This site requires Javascript to be turned on. Please enable Javascript and reload the page.

The Computational Literary Studies Debate: Thoughts from the Fall 2019 Class, Writing in Digital Humanities

Computational Literary Studies: The New Frontier of Literature Research

Computational literary studies (CLS) was introduced in the late 1900s with manual counting of words, a process that was soon automated by computers. Computers have continued to become more and more common across literary studies, and this has provoked both fierce support and opposition. Many of those who oppose CLS believe that it is undermining the close reading that humans can perform. They note that CLS is taking limited funding, thereby reducing the number of close reading studies being done, and point out that many of the conclusions the studies produce are still statistically unreliable. Those who support CLS believe that it will soon enable faster readings of more material, with programs allowing humans to direct where the computer will look and what it will look for.

Two notable papers will be evaluated in order to compare the two arguments: Nan Da’s article arguing that CLS is ineffective and Jonas Kuhn’s article arguing that CLS still has a great deal of potential. This paper will build the conclusion that putting funds into CLS now, even though it may not immediately seem to be valuable, will enable it to quickly become a tool which literary scholars can use to improve research time and efficiency in the future.
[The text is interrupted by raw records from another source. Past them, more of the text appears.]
/-- Settles O32: every move keeps the lamps sound; the mode by `State.modeOf_eq`; the demand is the highest mode of the
demanding entries. -/
theorem lampModesStayAsTheDemandGives : Obligations.LampModesStayAsTheDemandGives := by
  refine ⟨fun c s t sound run => ?_, State.modeOf_eq, fun t faults sys => ?_⟩
  · exact (State.moves_of_exec run).keeps (fun _ _ move => move.lampsSound) sound
  · obtain ⟨bound, attained⟩ := highestMode_spec (demanding t faults sys)
    refine ⟨fun e f demands => bound e (mem_demanding.2 ⟨f, demands⟩), ?_⟩
    obtain ⟨e, member, same⟩ | ⟨none, dark⟩ := attained
    · obtain ⟨f, demands⟩ := mem_demanding.1 member
      exact .inl ⟨e, f, demands, same⟩
    · refine .inr ⟨fun e f demands => ?_, dark⟩
      have member : e ∈ demanding t faults sys := mem_demanding.2 ⟨f, demands⟩
      rw [none] at member
      cases member

end Sys2Proof.Machine

namespace Sys2Proof.Machine

/-! ## Signals and the frames they are drawn from (R32, R42, R49, R52) -/

section CurrentSignals

variable {t : Tables} {monitor : List FrameRecord} {cache : List CacheEntry} {i : Nat}

/-- Every VALID or UNAVAILABLE signal is drawn from an entry that is arriving (R52). -/
def currentDrawn (t : Tables) (monitor : List FrameRecord) (cache : List CacheEntry) : Prop :=
  ∀ x ∈ t.signalList.zip cache, x.2.isCurrent = true →
    ((monitor[x.1.frameEntry]?).any fun r => r.state.isArriving) = true

theorem currentDrawn_iff : currentDrawn t monitor cache ↔
    ∀ k g c, entryAt t.settings.signalCount t.signals k = some g → cache[k]? = some c → c.isCurrent = true →
      ∃ r, monitor[g.frameEntry]? = some r ∧ r.state.isArriving = true := by
  simp only [currentDrawn, Prod.forall, mem_zip_iff_getElem?, Option.any_eq_true]
  constructor
  · intro drawn k g c named entry
    exact drawn g c ⟨k, (inUse_getElem? _ _ _).trans named, entry⟩
  · rintro drawn g c ⟨k, named, entry⟩
    exact drawn k g c ((inUse_getElem? _ _ _).symm.trans named) entry

/-- A cache at its initial values holds no current signal (R53). -/
theorem currentDrawn_initialCache : currentDrawn t monitor (initialCache t) := by
  intro x member current
  obtain ⟨-, entry⟩ := List.of_mem_zip member
  obtain ⟨g, -, initial⟩ := List.mem_map.1 entry
  rw [← initial] at current
  cases current

theorem CacheEntry.staled_not_current (c : CacheEntry) : c.staled.isCurrent = false := by
  unfold CacheEntry.staled
  split
  · rfl
  · next quiet => exact Bool.eq_false_iff.2 quiet

theorem classify_arriving (e : FrameEntry) (r : FrameRecord) (degraded : Bool) (now : Nat) :
    (classify e r degraded now).isArriving = true := by
  unfold classify
  split
  · rfl
  · split
    · rfl
    · rfl
    all_goals
      dsimp only
      split
      · split <;> rfl
      · split <;> rfl

/-- An arrival makes its record's state arriving, or leaves it as it was (R26, R28). -/
theorem FrameRecord.afterArrival_state (r : FrameRecord) (e : FrameEntry) (degraded : Bool) (now : Nat) (j : Judgement)
    (data : List Byte) :
    (r.afterArrival e degraded now j data).state.isArriving = true
    ∨ (j.verdict ≠ .fresh ∧ (r.afterArrival e degraded now j data).state = r.state) := by
  unfold FrameRecord.afterArrival
  split
  · exact .inl (classify_arriving e r degraded now)
  · next damaged => exact .inr ⟨by simp [damaged], rfl⟩
  · next repeated => exact .inr ⟨by simp [repeated], rfl⟩

/-- The record that an arrival writes is arriving if it was so, or if the arrival is fresh. -/
theorem currentDrawn.arrival {old : FrameRecord} {r : FrameRecord} {next : List CacheEntry} {fresh : Prop}
    (drawn : currentDrawn t monitor cache) (record : monitor[i]? = some old)
    (state : r.state.isArriving = true ∨ (¬ fresh ∧ r.state = old.state))
    (kept : ∀ k c, next[k]? = some c → (fresh ∧ t.drawnFrom i k = true) ∨ cache[k]? = some c) :
    currentDrawn t (monitor.set i r) next := by
  rw [currentDrawn_iff] at drawn ⊢
  intro k g c named entry current
  have inside : i < monitor.length := (List.getElem?_eq_some_iff.1 record).1
  by_cases here : g.frameEntry = i
  · refine ⟨r, by rw [here, List.getElem?_set_self inside], ?_⟩
    obtain arriving | ⟨notFresh, same⟩ := state
    · exact arriving
    · obtain ⟨isFresh, -⟩ | before := kept k c entry
      · exact absurd isFresh notFresh
      · obtain ⟨q, held, arriving⟩ := drawn k g c named before current
        rw [here, record] at held
        rw [same, Option.some.inj held]
        exact arriving
  · rw [List.getElem?_set_ne (Ne.symm here)]
    obtain ⟨-, fromHere⟩ | before := kept k c entry
    · simp [Tables.drawnFrom, named, here] at fromHere
    · exact drawn k g c named before current

/-- An expiry makes its record MISSING and its signals STALE (R31, R32). -/
theorem currentDrawn.expiry (drawn : currentDrawn t monitor cache) (r : FrameRecord) :
    currentDrawn t (monitor.set i r) (staleSignals t i cache) := by
  rw [currentDrawn_iff] at drawn ⊢
  intro k g c named entry current
  simp only [staleSignals, mapFrom_getElem?, Option.map_eq_some_iff, Nat.zero_add] at entry
  obtain ⟨before, held, rfl⟩ := entry
  by_cases here : g.frameEntry = i
  · have fromHere : t.drawnFrom i k = true := by simp [Tables.drawnFrom, named, here]
    rw [if_pos fromHere, CacheEntry.staled_not_current] at current
    cases current
  · have other : t.drawnFrom i k = false := by simp [Tables.drawnFrom, named, here]
    rw [other] at current
    rw [List.getElem?_set_ne (Ne.symm here)]
    exact drawn k g before named held current

/-- Timers play no part in R52. -/
theorem currentDrawn.timers (drawn : currentDrawn t monitor cache) (timer : FrameRecord → Option Nat) :
    currentDrawn t (monitor.map fun r => { r with timer := timer r }) cache := by
  rw [currentDrawn_iff] at drawn ⊢
  intro k g c named entry current
  obtain ⟨r, held, arriving⟩ := drawn k g c named entry current
  exact ⟨{ r with timer := timer r }, by rw [List.getElem?_map, held]; rfl, arriving⟩

/-- A signal that a cache holds after an arrival was written by it, or held before (R42, R49). -/
theorem State.cacheAfter_kept (s : State) (v : Verdict) (data : List Byte) (k : Nat) (c : CacheEntry)
    (entry : (s.cacheAfter i v data)[k]? = some c) :
    (v = .fresh ∧ s.working.drawnFrom i k = true) ∨ s.cache[k]? = some c := by
  by_cases written : v = .fresh ∧ s.working.drawnFrom i k = true
  · exact .inl written
  · have unwritten : v ≠ .fresh ∨ s.working.drawnFrom i k = false := by
      by_cases fresh : v = .fresh
      · exact .inr (Bool.eq_false_iff.2 fun drawn => written ⟨fresh, drawn⟩)
      · exact .inl fresh
    have length := s.cacheAfter_length i data v
    have inside : k < s.cache.length := length ▸ (List.getElem?_eq_some_iff.1 entry).1
    have held := List.getElem?_eq_getElem inside
    rw [s.cacheAfter_unwritten i data v held unwritten] at entry
    exact .inr (held.trans entry)

end CurrentSignals

section SignalMoves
Da’s article “The Computational Case against Computational Literary Studies” argues that CLS cannot and do not produce statistically sound conclusions because the programs cannot accurately interpret writing in context. A study by Matthew Jockers and Gabi Kirilloff linking verbs to pronouns had a success rate of around 81 percent, a percentage Da brings up and notes disparagingly is only a “30 percent improvement over pure chance” (608). Da goes on to claim that “there is a fundamental mismatch between the statistical tools that are used [for CLS] and the objects to which they are applied” (Da 601). The statistical tools which she expects to be used are quite rigorous, despite the inherent subjectivity of the subject even with close reading. Da notes the evidence required to prove correlation in statistics, then points out that the success rate of CLS is often far below this (608). In the quote about the fundamental mismatch cited above, Da is essentially saying that CLS is incapable of producing statistically valuable information, and anything less than statistically valuable is of no use. The paper concludes that the use of computers to study literature is neither successful nor efficient, and that manual analysis is still the best option. CLS, it is suggested, do not have much, if any, use in literary studies and financial support for CLS should be withdrawn.

Literary critics ... tend to look to DH to help them
account for literary objects that they feel are exponentially increasing. . . .
Looking for, obtaining copyrights to, scraping, and drastically paring down
“the great unread” into statistically manageable bundles, and testing the
power of the model with alternative scenarios, takes nearly as much, if not
far more, time and arbitrariness (and with much higher chance of
meaninglessness and error) than actually reading them. (Da 638)

Quotes like this one represent arguments that even when CLS is used, it does not save researchers on either time or money, while also making their conclusions less worthwhile (Da 638). While Da’s argument that CLS may not yet be reliable in terms of a statistical 0.05 p-value is perhaps reasonable, many others do not agree with her conclusion that this means CLS will always be of no use and should be abandoned. These contrasting papers suggest instead that computer programs are continually being developed that are making them ever more useful to literary studies.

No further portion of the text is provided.